JDK-8318776 : Require supports_cx8 to always be true

Type: Enhancement
Component: hotspot
Sub-Component: runtime
Affected Version: 22

Priority: P3
Status: Resolved
Resolution: Fixed

Submitted: 2023-10-25
Updated: 2023-11-27
Resolved: 2023-11-23

Versions (Unresolved/Resolved/Fixed)

The Version table provides details related to the release that this issue/RFE will be addressed.

Unresolved : Release in which this issue/RFE will be addressed.
Resolved: Release in which this issue/RFE has been resolved.
Fixed : Release in which this issue/RFE has been fixed.

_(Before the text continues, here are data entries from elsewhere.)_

theorem test_decode_init_reserved :
    decode Config.defaults 0x3000001 0 = .invalid 0x3000001 ∧
    decode Config.defaults 0x3FF4100 0 = .invalid 0x3FF4100 := by decide

/-- The fields of `WRITE STATUS, 0x40` written out bit by bit from 30_encoding.md R85: kind 10, addr 0xFF41, data 0x40. -/
theorem test_decode_written_out_bit_by_bit :
    decode Config.defaults 0b10_1111111101000001_01000000 0 = .writeStatus 0x40 := by decide

/-- A number with a bit above bit 25 is no transaction word (30_encoding.md R85). -/
theorem test_decode_table_word_too_wide : decodeTableWord 32 0x4000000 = none := by decide

/-! ### Lifecycle (95_test_vectors.md 2.7) -/

/-- V-I4: a second INIT gives the values of 10_state.md R38. -/
theorem test_init_from_running :
    nextHas (exec .init { place .vblank 150 99 with enLyc := true, lyc := 7, coinc := true })
      (fun t => at4 .oam 0 0 false t && t.lyc == 0 && !t.enLyc && t.run == .running) = true := by decide

/-- V-I7. -/
theorem test_init_does_not_clear_a_fault :
    faults (exec .init brokenBlock) (.stuck (.unmappedRegister 0xFF42)) = true := by decide

/-- V-I2, V-I3, V-I9. -/
theorem test_power_on_refuses :
    refuses (exec .readStatus State.powerOn) .notInitialised = true ∧
    refuses (exec (.step 10) State.powerOn) .notInitialised = true ∧
    refuses (exec (.readUnmapped 0xFF42) State.powerOn) .notInitialised = true := by decide

/-- V-E14: refused at the boundary. -/
theorem test_invalid_is_refused :
    refuses (exec (.invalid 0x3000001) State.reset) (.invalidWord 0x3000001) = true := by decide

/-- 20_memory.md R54: IF at CONTROL's address, and IF on the last byte of the tile window. -/
theorem test_overlapping_if_is_refused :
    refuses (exec .readStatus { State.reset with cfg := { Config.defaults with ifAddr := 0xFF40 } })
      .configurationNotAdmitted = true ∧
    refuses (exec .readStatus { State.reset with cfg := { Config.defaults with ifAddr := 0x8FFF } })
      .configurationNotAdmitted = true := by decide

/-! ### Register port (95_test_vectors.md 2.4) -/

/-- V-T0 and V-P1c: 0x02 after INIT, 0x82 with STAT_BIT7 = ReadsOne. -/
theorem test_read_status :
    nextHas (exec .readStatus State.reset) (fun t => t.returned == [0x02]) = true ∧
    nextHas (exec .readStatus { State.reset with cfg := { Config.defaults with statBit7 := .readsOne } })
      (fun t => t.returned == [0x82]) = true := by decide

/-- V-S1: mode 3 with en_hblank and coinc reads 0x0F. -/
theorem test_read_status_in_transfer :
    nextHas (exec .readStatus { place .xfer 0 171 with enHblank := true, coinc := true })
      (fun t => t.returned == [0x0F]) = true := by decide

/-- V-P8: 153 reads as 0x99. -/
theorem test_read_scanline : nextHas (exec .readScanline (place .vblank 153 0)) (fun t => t.returned == [0x99]) = true := by
  decide

/-- V-P6. -/
theorem test_read_compare :
    nextHas (exec .readCompare { State.reset with lyc := 0xFF }) (fun t => t.returned == [0xFF]) = true := by decide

The release containing this fix may be available for download as an Early Access Release or a General Availability Release.

To download the current JDK release, click here.

JDK 22
22 masterFixed

Related Reports

Blocks :	JDK-8320052 - Zero: Use __atomic built-ins for atomic RMW operations
Blocks :	JDK-8319777 - Zero: Support 8-byte cmpxchg
Blocks :	JDK-8320582 - Zero: Misplaced CX8 enablement flag
Relates :	JDK-8315149 - Add hsperf counters for CPU time of internal GC threads
Relates :	JDK-8180620 - Clarify VarHandle mixed-access subtleties
Relates :	JDK-8316961 - Fallback implementations for 64-bit Atomic::{add,xchg} on 32-bit platforms

Description

Regardless of platform size (32-bit or 64-bit) the Java language has always required that the underlying platform (or the VM) provides a means of performing atomic load and store of 64-bit values, for volatile long and double support.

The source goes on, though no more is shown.